Opuszczony dom w dzielnicy Belmont Cragin w Chicago stał się schronieniem dla ok. 100 kotów. W poniedziałek służby miejskie złapały i zawiozły do schronisk 30 zwierząt.
Kocim domem już miesiąc temu zainteresowali się pracownicy organizacji Anti-Cruelty Society, zaalarmowani przez sąsiadów. Pracownicy miejscy (Animal Control), którzy przybyli w poniedziałek do domu w okolicy 6200 West Roscoe Street, ujrzeli nietypowy widok. Przed domem, na schodach, podjeździe i trawnikach siedziały dziesiątki kotów - w większości czarnych.

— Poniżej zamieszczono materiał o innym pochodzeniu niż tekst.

/-- R143: the verdict is a result, not an error. -/
def Obligations.PermchkCompletes : Prop :=
  ∀ s, 1 ≤ s.width → s.width ≤ Config.NMAX →
    exec .permchk s =
      .next { s with pend := none, done := true, r := Nat.gcd s.e (2 ^ s.width - 1),
                     perm := decide (Nat.gcd s.e (2 ^ s.width - 1) = 1) }

/-- 42_number_theory.md R145 and R146: DEXP completes whenever e >= 2 and gcd(e, M_n) = 1 (that a t then exists is the
spec's inference), and D takes the exponent of the smallest t. -/
def Obligations.DexpCompletes : Prop :=
  ∀ s, 1 ≤ s.width → s.width ≤ Config.NMAX → 2 ≤ s.e → Nat.gcd s.e (2 ^ s.width - 1) = 1 →
    ∃ t d, 1 ≤ t ∧ t < s.e ∧ d * s.e = 1 + t * (2 ^ s.width - 1) ∧
      (∀ u, 1 ≤ u → u < t → (1 + u * (2 ^ s.width - 1)) % s.e ≠ 0) ∧
      exec .dexp s = .next { s with pend := none, done := true, d := d }

/-- R206: DEXP raises NO_DEXP when there is no exponent, with D unchanged; no other command raises it, CONFIG included. -/
def Obligations.NoDexpRaisedOnlyByDexp : Prop :=
  (∀ s, 1 ≤ s.width → s.width ≤ Config.NMAX → dexp s.e s.width = none →
    exec .dexp s = .next { s with pend := none, done := true, err := true, errcode := .noDexp }) ∧
  ∀ i s t, i.isCommand = true → i ≠ .dexp → exec i s = .next t → s.errcode ≠ .noDexp → t.errcode ≠ .noDexp

/-! ## Round datapath (43_mimc_round.md) -/

/-- R161 and R162: ROUND powers by E, IROUND by D. Neither looks at CFGV. -/
def Obligations.RoundAndIroundComplete : Prop :=
  ∀ s p, 1 ≤ s.width → s.width ≤ Config.NMAX → Config.IRRED s.width = some p →
    exec .round s =
      .next { s with pend := none, done := true,
                     r := gfPow s.width p
                       ((s.a % 2 ^ s.width) ^^^ (s.k % 2 ^ s.width) ^^^ (s.b % 2 ^ s.width)) s.e } ∧
    exec .iround s =
      .next { s with pend := none, done := true,
                     r := gfPow s.width p
                       ((s.a % 2 ^ s.width) ^^^ (s.k % 2 ^ s.width) ^^^ (s.b % 2 ^ s.width)) s.d }

/-- 43_mimc_round.md R163, the spec's inference: IROUND of (y, 0, 0) undoes the power map of the ROUND that gave y. -/
def Obligations.IroundUndoesRound : Prop :=
  ∀ s p, 1 ≤ s.width → s.width ≤ Config.NMAX → Config.IRRED s.width = some p →
    dexp s.e s.width = some s.d →
    ∃ t u, exec .round s = .next t ∧ exec .iround { t with a := t.r, k := 0, b := 0 } = .next u ∧
      u.r = (s.a % 2 ^ s.width) ^^^ (s.k % 2 ^ s.width) ^^^ (s.b % 2 ^ s.width)

/-! ## Construction and ciphers (44_cipher_sequencer.md) -/

/-- 44_cipher_sequencer.md R171, R172, R178, R181: CONFIG with AUTOR = 0 commits the variant's exponent, the supplied count
and the decryption exponent. That the exponent is defined after the checks is the spec's inference (R180, "[derived: ...]";
log entry 14, DEDUCED). For MiMC an odd width is enough (R173). -/
def Obligations.ConfigSuppliedRoundsCommits : Prop :=
  ∀ s, 1 ≤ s.width → s.width ≤ Config.NMAX → 1 ≤ s.rounds → s.rounds ≤ Config.RMAX →
    (2 ≤ s.e → Nat.gcd s.e (2 ^ s.width - 1) = 1 → ∃ d, dexp s.e s.width = some d ∧
      exec .configGn s = .next { s with pend := none, done := true, d := d, cfgv := true }) ∧
    (s.width % 2 = 1 → ∃ d, dexp 3 s.width = some d ∧
      exec .configMimc s = .next { s with pend := none, done := true, e := 3, d := d, cfgv := true }) ∧
    (Nat.gcd 5 (2 ^ s.width - 1) = 1 → ∃ d, dexp 5 s.width = some d ∧
      exec .configMimc5 s = .next { s with pend := none, done := true, e := 5, d := d, cfgv := true })

/-- 44_cipher_sequencer.md R171, R172, R177, R181: CONFIG with AUTOR = 1 commits the derived count r, the smallest with
e^r >= 2^n, less RRED for MiMCGn alone. Two clauses are the spec's inferences ("[derived: ...]"): no bound on RMAX is needed,
since r <= n <= NMAX <= RMAX (R179), and the decryption exponent is defined after the checks (R180; log entry 14, DEDUCED). -/
def Obligations.ConfigDerivedRoundsCommits : Prop :=
  ∀ s r, 1 ≤ s.width → s.width ≤ Config.NMAX → 1 ≤ r →
    (2 ≤ s.e → Nat.gcd s.e (2 ^ s.width - 1) = 1 → 2 ^ s.width ≤ s.e ^ r →
      (∀ q, 1 ≤ q → q < r → s.e ^ q < 2 ^ s.width) → s.rred < r → ∃ d, dexp s.e s.width = some d ∧
      exec .configGnAuto s =
        .next { s with pend := none, done := true, rounds := r - s.rred, d := d, cfgv := true }) ∧
    (s.width % 2 = 1 → 2 ^ s.width ≤ 3 ^ r → (∀ q, 1 ≤ q → q < r → 3 ^ q < 2 ^ s.width) →
      ∃ d, dexp 3 s.width = some d ∧
      exec .configMimcAuto s =
        .next { s with pend := none, done := true, e := 3, rounds := r, d := d, cfgv := true }) ∧
    (Nat.gcd 5 (2 ^ s.width - 1) = 1 → 2 ^ s.width ≤ 5 ^ r → (∀ q, 1 ≤ q → q < r → 5 ^ q < 2 ^ s.width) →
      ∃ d, dexp 5 s.width = some d ∧
      exec .configMimc5Auto s =
        .next { s with pend := none, done := true, e := 5, rounds := r, d := d, cfgv := true })

/-- R173, R174, R175, with R107's width check before them: the first check that fails gives the code; CFGV is cleared and
none of E, ROUNDS, D is written. -/
def Obligations.ConfigChecksInOrder : Prop :=
  ∀ v auto s e, e = (match v with | .gn => s.e | .mimc => 3 | .mimc5 => 5) →
    (s.width = 0 ∨ Config.NMAX < s.width →
      exec (configInstr v auto) s =
        .next { s with pend := none, done := true, err := true, errcode := .unsupportedWidth, cfgv := false }) ∧
    (1 ≤ s.width → s.width ≤ Config.NMAX →
      (v = .mimc ∧ s.width % 2 = 0 →
        exec (configInstr v auto) s =
          .next { s with pend := none, done := true, err := true, errcode := .cfgEvenWidth, cfgv := false }) ∧
      (¬(v = .mimc ∧ s.width % 2 = 0) → e < 2 →
        exec (configInstr v auto) s =
          .next { s with pend := none, done := true, err := true, errcode := .cfgExponent, cfgv := false }) ∧
      (¬(v = .mimc ∧ s.width % 2 = 0) → 2 ≤ e → Nat.gcd e (2 ^ s.width - 1) ≠ 1 →
        exec (configInstr v auto) s =
          .next { s with pend := none, done := true, err := true, errcode := .cfgNotPerm, cfgv := false }))

/-- R179: after the earlier checks pass, a round count below 1 or above RMAX fails with CFG_ROUNDS; a reduction of at
least the derived count r leaves r <= 0. -/
def Obligations.ConfigRoundRange : Prop :=
  ∀ v s e, e = (match v with | .gn => s.e | .mimc => 3 | .mimc5 => 5) →
    1 ≤ s.width → s.width ≤ Config.NMAX → ¬(v = .mimc ∧ s.width % 2 = 0) → 2 ≤ e →
    Nat.gcd e (2 ^ s.width - 1) = 1 →
    (s.rounds = 0 ∨ Config.RMAX < s.rounds →
      exec (configInstr v false) s =
        .next { s with pend := none, done := true, err := true, errcode := .cfgRounds, cfgv := false }) ∧
    (∀ r, v = .gn → 1 ≤ r → 2 ^ s.width ≤ e ^ r → (∀ q, 1 ≤ q → q < r → e ^ q < 2 ^ s.width) → r ≤ s.rred →
      exec .configGnAuto s =
        .next { s with pend := none, done := true, err := true, errcode := .cfgRounds, cfgv := false })

/-- R182: ENC with a held configuration and its constants loaded. -/
def Obligations.EncCompletes : Prop :=
  ∀ (s : State) (p : Nat) (c : Nat → Nat), 1 ≤ s.width → s.width ≤ Config.NMAX → Config.IRRED s.width = some p →
    s.cfgv = true → (∀ i, i < s.rounds → Memory.read s.rc i = some (c i)) →
    exec .enc s =
      .next { s with pend := none, done := true,
                     r := (List.range s.rounds).foldl
                         (fun st i => gfPow s.width p
                           (st ^^^ (s.k % 2 ^ s.width) ^^^ (c i % 2 ^ s.width)) s.e)
                         (s.a % 2 ^ s.width) ^^^ (s.k % 2 ^ s.width) }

Według mieszkańców sąsiednich budynków okolicy skrzyżowania ulic Belmont-Central, dom został opuszczony przez właścicieli, którzy zostawili w nim koty bez opieki. W akcję wyłapywania czworonogów oprócz Animal Control włączyła się organizacja Tree House, zajmująca się niesieniem pomocy i adopcją bezdomnych kotów. W poniedziałek udało się złapać i umieścić w schroniskach 30 kotów. W domu wciąż przebywa ok. 70 zwierząt. Wyłapywanie może potrwać nawet kilka dni. Pracownicy miejscy i aktywiści z Tree House apelują o pomoc w przygarnianiu zwierząt, ponieważ miejskie schroniska nie będą w stanie przyjąć takiej ilości czworonożnych rezydentów.